I appreciated reading this because I saw an article in MSM in the last few months with the headline that science has shown that trauma is inherited. It is better to hear directly from a scientist correcting the misunderstandings that make their way into the public consciousness via reporters. Some science journalists are fantastic and do careful research and interviews, others others are not bothered by a superficial understanding. This was very helpful beyond its association with this specific application to Jews.
Well both my parents were Holocaust survivors, and in fact, Birkenau survivors, so the worst possible horrors. And though I am pretty weird I have no PTSD or inherited trauma. What I have is the conscious awareness of what happens to Jews, but that is culturally inherited as Jerry suggests.
If anything, trauma might be transmitted transgenerationally via small RNAs, not DNA methylation.
Not only this, but the evidence suggests that trauma in grandparental worms is associated with fat grandworms. That is, there may be a compensatory resilience mediated via learning passed from mum to kid and grandkid.
So far I have seen zero evidence in humans for any trans generational inheritance being due to DNA methylation.
And I’ve been looking since 2012. My dissertation was on DNA methylation.
There are studies about the effects of the Holocaust on survivors and their descendants.
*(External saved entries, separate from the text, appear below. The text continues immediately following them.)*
theorem exec_ldF (s : State) (x : Reg) : exec (.ldF x) s = .next (s.setI (glyphAddr s.v[x])) := rfl

theorem exec_ldB (h : s.i.toNat + 2 ≤ 0xFFF) :
    exec (.ldB x) s = .next (s.storeBytes s.i.toNat (bcdDigits s.v[x])) :=
  withRange_ok (.inr (show s.i.toNat + 3 ≤ 4096 by omega))

theorem exec_storeRegs (h : s.i.toNat + x.val ≤ 0xFFF) :
    exec (.storeRegs x) s = .next (s.storeBytes s.i.toNat (s.regsTo x)) :=
  withRange_ok (.inr (show s.i.toNat + (x.val + 1) ≤ 4096 by omega))

theorem exec_loadRegs (h : s.i.toNat + x.val ≤ 0xFFF) : exec (.loadRegs x) s = .next (s.loadV x s.i.toNat) :=
  withRange_ok (.inr (show s.i.toNat + (x.val + 1) ≤ 4096 by omega))

/-! ## The values -/

/-- Five times a byte fits 16 bits (R123). -/
theorem glyphAddr_toNat (b : Byte) : (glyphAddr b).toNat = 5 * b.toNat := by
  have hb := b.isLt
  rw [glyphAddr, BitVec.toNat_mul, zext16_toNat]
  simp only [BitVec.reduceToNat]; omega

theorem byte_ofNat_toNat {n : Nat} (h : n < 256) : (BitVec.ofNat 8 n).toNat = n := Nat.mod_eq_of_lt h

theorem State.regsTo_get (s : State) {k x : Reg} (h : k.val < (s.regsTo x).length) :
    (s.regsTo x)[k.val] = s.v[k] := by
  simp only [regsTo, List.getElem_take, Vector.getElem_toList]
  rfl

/-- A block store puts `V[k]` at `I + k` (R125). -/
theorem readByte_storeRegs {k : Reg} (hwf : s.memWf = true) (h : s.i.toNat + x.val ≤ 0xFFF) (hk : k ≤ x) :
    (s.storeBytes s.i.toNat (s.regsTo x)).readByte (s.i.toNat + k.val) = s.v[k] := by
  have hlen := s.regsTo_length x
  have hlt : k.val < (s.regsTo x).length := by rw [hlen]; exact Nat.lt_succ_of_le hk
  rw [State.readByte_storeBytes_at k.val hlt hwf (by omega), s.regsTo_get]

theorem State.onlyRegs_loadV (s : State) (x : Reg) (a : Nat) : OnlyRegs (· ≤ x) s (s.loadV x a) :=
  ⟨rfl, fun r hr => by rw [loadV_get, if_neg hr], fun n => congrFun (s.loadV_readByte x a) n⟩

theorem State.loadV_get_of_le (s : State) {k x : Reg} (a : Nat) (hk : k ≤ x) :
    (s.loadV x a).v[k] = s.readByte (a + k.val) := by rw [loadV_get, if_pos hk]

end

end Sys2Proof.Machine

namespace Sys2Proof
open Machine

/-- Settles O35: a word sum is modulo 65536, and five times a byte needs no reduction. -/
theorem indexArithmetic : Obligations.IndexArithmetic := by
  unfold Obligations.IndexArithmetic
  intro s x
  have sum_value : (s.setI (s.i + zext16 s.v[x])).i.toNat = (s.i.toNat + s.v[x].toNat) % 65536 := by
    rw [State.setI_i, BitVec.toNat_add, zext16_toNat]
  have glyph_value : (s.setI (glyphAddr s.v[x])).i.toNat = 5 * s.v[x].toNat := by
    rw [State.setI_i, glyphAddr_toNat]
  exact ⟨⟨_, exec_addI s x, sum_value, s.eq_setI_frame _, s.sameBytes_setI _⟩,
    ⟨_, exec_ldF s x, glyph_value, s.eq_setI_frame _, s.sameBytes_setI _⟩⟩

/-- Settles O36: each digit fits a byte. -/
theorem bcdStoresThreeDigits : Obligations.BcdStoresThreeDigits := by
  unfold Obligations.BcdStoresThreeDigits
  intro s x hwf hfit
  have hv := s.v[x].isLt
  have stored (k : Nat) (hk : k < 3) : (s.storeBytes s.i.toNat (bcdDigits s.v[x])).readByte (s.i.toNat + k)
      = (bcdDigits s.v[x])[k]'hk :=
    State.readByte_storeBytes_at (xs := bcdDigits s.v[x]) k hk hwf (show s.i.toNat + 3 ≤ 4096 by omega)
  refine ⟨_, exec_ldB hfit, ?hundreds, ?tens, ?ones, s.onlyBytes_storeBytes _ _⟩
  case hundreds => exact (congrArg BitVec.toNat (stored 0 (by decide))).trans (byte_ofNat_toNat (by omega))
  case tens => exact (congrArg BitVec.toNat (stored 1 (by decide))).trans (byte_ofNat_toNat (by omega))
  case ones => exact (congrArg BitVec.toNat (stored 2 (by decide))).trans (byte_ofNat_toNat (by omega))

/-- Settles O37. -/
theorem storeRegistersAscending : Obligations.StoreRegistersAscending := by
  unfold Obligations.StoreRegistersAscending
  intro s x hwf hfit
  have frame := s.onlyBytes_storeBytes s.i.toNat (s.regsTo x)
  rw [s.regsTo_length] at frame
  exact ⟨_, exec_storeRegs hfit, fun k hk => readByte_storeRegs hwf hfit hk, frame⟩

/-- Settles O38. -/
theorem loadRegistersAscending : Obligations.LoadRegistersAscending := by
  unfold Obligations.LoadRegistersAscending
  exact fun s x hfit => ⟨_, exec_loadRegs hfit, fun k hk => s.loadV_get_of_le _ hk, s.onlyRegs_loadV x _⟩

/-- Settles O39: the load reads the bytes that the store put at the same `I`. -/
theorem storeThenLoadRoundTrip : Obligations.StoreThenLoadRoundTrip := by
  unfold Obligations.StoreThenLoadRoundTrip
  intro s x bank hwf hfit
  refine ⟨_, _, exec_storeRegs hfit, exec_loadRegs hfit, fun k hk => ?_, (State.onlyRegs_loadV _ x _).2.1⟩
  rw [State.loadV_get_of_le _ _ hk]
  exact readByte_storeRegs hwf hfit hk

/-- Settles O40: the two bytes at `PC` are the first two of the block. -/
theorem fetchSeesTheStore : Obligations.FetchSeesTheStore := by
  unfold Obligations.FetchSeesTheStore
  intro s x hwf hipc hfit hx
  have hfit' : s.i.toNat + x.val ≤ 0xFFF := by rw [hipc]; exact hfit
  refine ⟨_, exec_storeRegs hfit', rfl, ?_⟩
  have hpc : (s.storeBytes s.i.toNat (s.regsTo x)).pc.toNat ≤ 0xFFE := by rw [State.storeBytes_pc]; omega
  rw [fetch_ok hpc, State.wordAtPc, State.storeBytes_pc, ← hipc]
  have hi := readByte_storeRegs (k := 0) hwf hfit' (Fin.zero_le x)
  have lo := readByte_storeRegs (k := 1) hwf hfit' hx
  exact congrArg _ (congrArg₂ wordOfBytes hi lo)

end Sys2Proof
end

section
/-! The display and the keyboard (spec/43_display_keyboard.md R141 to R149). The commands of a draw are its points in
order, so an empty list of commands is a draw that asks nothing. -/

namespace Sys2Proof.Machine

/-! ## The points of a sprite as a list comprehension (R143, R144) -/

theorem rowPoints_eq (bits : Byte) (x y : Coord) (cols : Nat) : ∀ col, rowPoints bits x y col cols =
    (List.range' col cols).filterMap fun c =>
      if bits.getLsbD (7 - c) then some (x + BitVec.ofNat 9 c, y) else none := by
  induction cols with
  | zero => intro col; rfl
  | succ cols ih =>
    intro col
    rw [rowPoints, List.range'_succ, List.filterMap_cons, ih]
    split <;> rfl

theorem State.spritePoints_eq (s : State) (base : Nat) (x y : Coord) (rows : Nat) : ∀ row,
    s.spritePoints base x y row rows =
      (List.range' row rows).flatMap fun r => rowPoints (s.readByte (base + r)) x (y + BitVec.ofNat 9 r) 0 8 := by
  induction rows with
  | zero => intro row; rfl
  | succ rows ih => intro row; rw [spritePoints, List.range'_succ, List.flatMap_cons, ih]

/-- The unreduced sum of a coordinate (R144 a). -/
theorem coord_add_ofNat (b : Byte) (k : Nat) : coord b + BitVec.ofNat 9 k = BitVec.ofNat 9 (b.toNat + k) := by
  have hcoord : coord b = BitVec.ofNat 9 b.toNat :=
    BitVec.eq_of_toNat_eq ((BitVec.toNat_setWidth _ _).trans (BitVec.toNat_ofNat _ _).symm)
  rw [hcoord, BitVec.ofNat_add]

section
variable (s : State) (x y : Reg) (n : BitVec 4)

theorem drawCommands_eq : drawCommands s x y n = (s.drawPoints x y n).map fun p => .toggle p.1 p.2 := by
  simp only [drawCommands, State.drawPoints, State.spritePoints_eq, rowPoints_eq, ← List.range_eq_range',
    List.map_flatMap, List.map_filterMap, coord_add_ofNat, State.base]
  congr 1
  funext row
  congr 1
  funext col
  split <;> rfl

theorem drawCommands_length : (drawCommands s x y n).length = (s.drawPoints x y n).length := by
  rw [drawCommands_eq, List.length_map]

/-- Rows without 1 bits give no command. -/
theorem drawCommands_eq_nil (h : ∀ row < n.toNat, s.readByte (s.i.toNat + row) = 0) : drawCommands s x y n = [] := by
  refine List.flatMap_eq_nil_iff.2 fun row hrow => List.filterMap_eq_nil_iff.2 fun col _ => ?_
  have hbit : (0 : Byte).getLsbD (7 - col) = false := BitVec.getLsbD_zero
  rw [h row (List.mem_range.1 hrow), hbit]
  rfl

theorem drawPoints_eq_nil (h : ∀ row < n.toNat, s.readByte (s.i.toNat + row) = 0) : s.drawPoints x y n = [] := by
  rw [← List.map_eq_nil_iff, ← drawCommands_eq, drawCommands_eq_nil s x y n h]

/-! ## A draw whose rows exist -/

/-- A draw writes the flag in the state that the toggles leave. -/
theorem exec_drw_of_range (h : n.toNat = 0 ∨ s.i.toNat + n.toNat ≤ 0x1000) :
    exec (.drw x y n) s = .next ((s.togglePixels (s.drawPoints x y n)).2.setV flagReg
      (collisionFlag (s.togglePixels (s.drawPoints x y n)).1)) :=
  withRange_ok h

end

theorem collisionFlag_any (answers : List Bool) :
    collisionFlag (answers.any id) = if true ∈ answers then 0x01 else 0x00 := by
  simp only [collisionFlag, flagByte, List.any_eq_true, id, exists_eq_right]

/-! ## The keyboard -/

section
variable {s : State} {x : Reg}

theorem State.skipIf_eq (s : State) (c : Bool) : s.skipIf c = { s with pc := if c then s.pc + 2 else s.pc } := by
  cases c <;> rfl

theorem exec_skp : exec (.skp x) s = .next ((s.keyHeld s.v[x]).2.skipIf (s.keyHeld s.v[x]).1) := rfl

theorem exec_sknp : exec (.sknp x) s = .next ((s.keyHeld s.v[x]).2.skipIf !(s.keyHeld s.v[x]).1) := rfl

theorem State.keyHeld_of_le {k : Byte} (h : k.toNat ≤ 15) :
    s.keyHeld k = (s.drawKeys.1.getLsbD k.toNat, s.drawKeys.2) := if_pos h

theorem State.keyHeld_of_gt {k : Byte} (h : 15 < k.toNat) : s.keyHeld k = (false, s) := if_neg (Nat.not_le.2 h)

theorem State.drawKeys_pc (s : State) : s.drawKeys.2.pc = s.pc := by
  rcases s.drawKeys_spec with ⟨_, -, h⟩ | ⟨-, -, h⟩ <;> rw [h]

/-- A key press while the core waits writes the key's number and resumes (R149). -/
theorem deliver_keyPress_of_paused (h : s.paused = true) (k : Key) :
    deliver (.keyPress k) s = .next (s.setV s.keyDest (BitVec.ofNat 8 k.val)).resume :=
  congrArg Host.Outcome.next (if_pos h)

theorem deliver_keyPress_of_not_paused (h : s.paused = false) (k : Key) : deliver (.keyPress k) s = .next s :=
  congrArg Host.Outcome.next (if_neg (Bool.eq_false_iff.1 h))

theorem key_toNat (k : Key) : (BitVec.ofNat 8 k.val).toNat = k.val := byte_ofNat_toNat (by omega)

end

end Sys2Proof.Machine

namespace Sys2Proof
open Machine

/-- Settles O41. -/
theorem clearSendsOneCommand : Obligations.ClearSendsOneCommand := by
  unfold Obligations.ClearSendsOneCommand
  exact fun s => ⟨s.emit .clear, rfl, rfl, rfl, fun _ => rfl⟩

/-- Settles O42: the toggles take one answer for each command, and the flag is written after the last. -/
theorem drawSendsTogglesAndSetsCollision : Obligations.DrawSendsTogglesAndSetsCollision := by
  unfold Obligations.DrawSendsTogglesAndSetsCollision
  intro s x y n hrange
  have hexec := exec_drw_of_range s x y n (by omega)
  rw [State.togglePixels_spec, ← drawCommands_length, ← drawCommands_eq, collisionFlag_any] at hexec
  exact ⟨_, hexec, rfl, State.setV_get_same _ _ _, State.onlyRegs_setV _ _ _⟩

/-- Settles O43: a draw of no points sends and asks nothing, and no answer is true. -/
theorem emptySpriteOnlyClearsFlag : Obligations.EmptySpriteOnlyClearsFlag := by
  unfold Obligations.EmptySpriteOnlyClearsFlag
  intro s x y n h
  have hrange : n.toNat = 0 ∨ s.i.toNat + n.toNat ≤ 0x1000 := h.imp_right And.left
  have hzero : ∀ row < n.toNat, s.readByte (s.i.toNat + row) = 0 := by
    rcases h with h0 | ⟨-, hrows⟩
    · intro row hrow; omega
    · exact hrows
  have hexec := exec_drw_of_range s x y n hrange
  rw [drawPoints_eq_nil s x y n hzero] at hexec
  exact ⟨_, hexec, s.setV_get_same _ _, s.onlyRegs_setV _ _⟩

/-- Settles O45: both skips take the same sample, and none for a number above 15. -/
theorem keySkips : Obligations.KeySkips := by
  unfold Obligations.KeySkips
  refine fun s x => ⟨fun h => ⟨_, _, s.drawKeys_spec, ?skp, ?sknp⟩, fun h => ⟨?skpNoKey, ?sknpNoKey⟩⟩
  case skp => rw [exec_skp, State.keyHeld_of_le h, State.skipIf_eq, State.drawKeys_pc]
  case sknp =>
    rw [exec_sknp, State.keyHeld_of_le h, State.skipIf_eq, State.drawKeys_pc]
    cases s.drawKeys.1.getLsbD s.v[x].toNat <;> rfl
  case skpNoKey => rw [exec_skp, State.keyHeld_of_gt h]; rfl
  case sknpNoKey => rw [exec_sknp, State.keyHeld_of_gt h]; rfl

/-- Settles O46. -/
theorem keyWaitAndKeyPress : Obligations.KeyWaitAndKeyPress := by
  unfold Obligations.KeyWaitAndKeyPress
  intro s x k
  refine ⟨s.pauseFor x, _, rfl, rfl, deliver_keyPress_of_paused rfl k, ?_, rfl,
    State.onlyRegs_setV (s.pauseFor x).resume x _, fun hp => deliver_keyPress_of_not_paused hp k⟩
  rw [State.resume_v, State.pauseFor_keyDest, State.setV_get_same, key_toNat]

end Sys2Proof
end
Like studies about the Dutch Hunger Winter, they find no impact on intelligence (g) in either group. The same is true about the descendents of victims of the Cultural Revolution, according to Cremieux Recueil. The Hunger Winter did however increase rates of psychiatric disorders like schizophrenia, and Holocaust survivors tended to have more psychological problems.
The Holocaust papers:
https://psycnet.apa.org/record/2010-17510-001
https://onlinelibrary.wiley.com/doi/abs/10.1023/A:1025706427300
Im not sure how your last sentence is relevant. Could you explain?
Not sure how this is unclear. If you read the paper (it’s free on SciHub), it focuses on post-traumatic stress among survivors. Given that its symptoms are often given vague terms like “anxiety”, I think it’s fair to call them psychological. After all, these are no physiological measures like blood pressure (which are also discussed in the paper) or diseases like epilepsy. This is also not irrelevant because the age of victims matters: In the case of Dutch children, one considers in-utero effects, but with the Holocaust survivors discussed here you have both infants and grown adults, who might be affected quite differently. Symptoms might also get worse in old age.
THANK YOU! Even on our side, “intergenerational trauma” is scientific nonsense.
It is a huuuuge woke myth.
Yours is great, as is one of the best essays on this from about 2 years ago from Razib Khan.
I’ll try and look it out. One of my all time favorites.
D.A.
NYC
Good post. Thanks
I remember reading a study that said the grandchildren of the Dutch Famine victims were impacted negatively, but not the children. It said the effects skipped a generation. I can’t find it, but found a couple of other studies that refer to grandchildren.
This one studied two generations after the Siege of Leningrad. It lists several related studies. https://www.nature.com/articles/s41598-023-37119-8
This was US Civil War victims https://www.sciencedirect.com/science/article/pii/S0167629623000735.
There is a direct link from grandmother to grandchild as the ovum that creates the grandchild is formed in the embryo of the mother while she is in the grandmother’s womb. I wondered if that could trigger a different gene expression in the grandchild?
I’m no scientist so I could be way off base. I only started reading about epigenetics when I learned that a condition I have could have been because trauma triggered a change in gene expression when I was a toddler.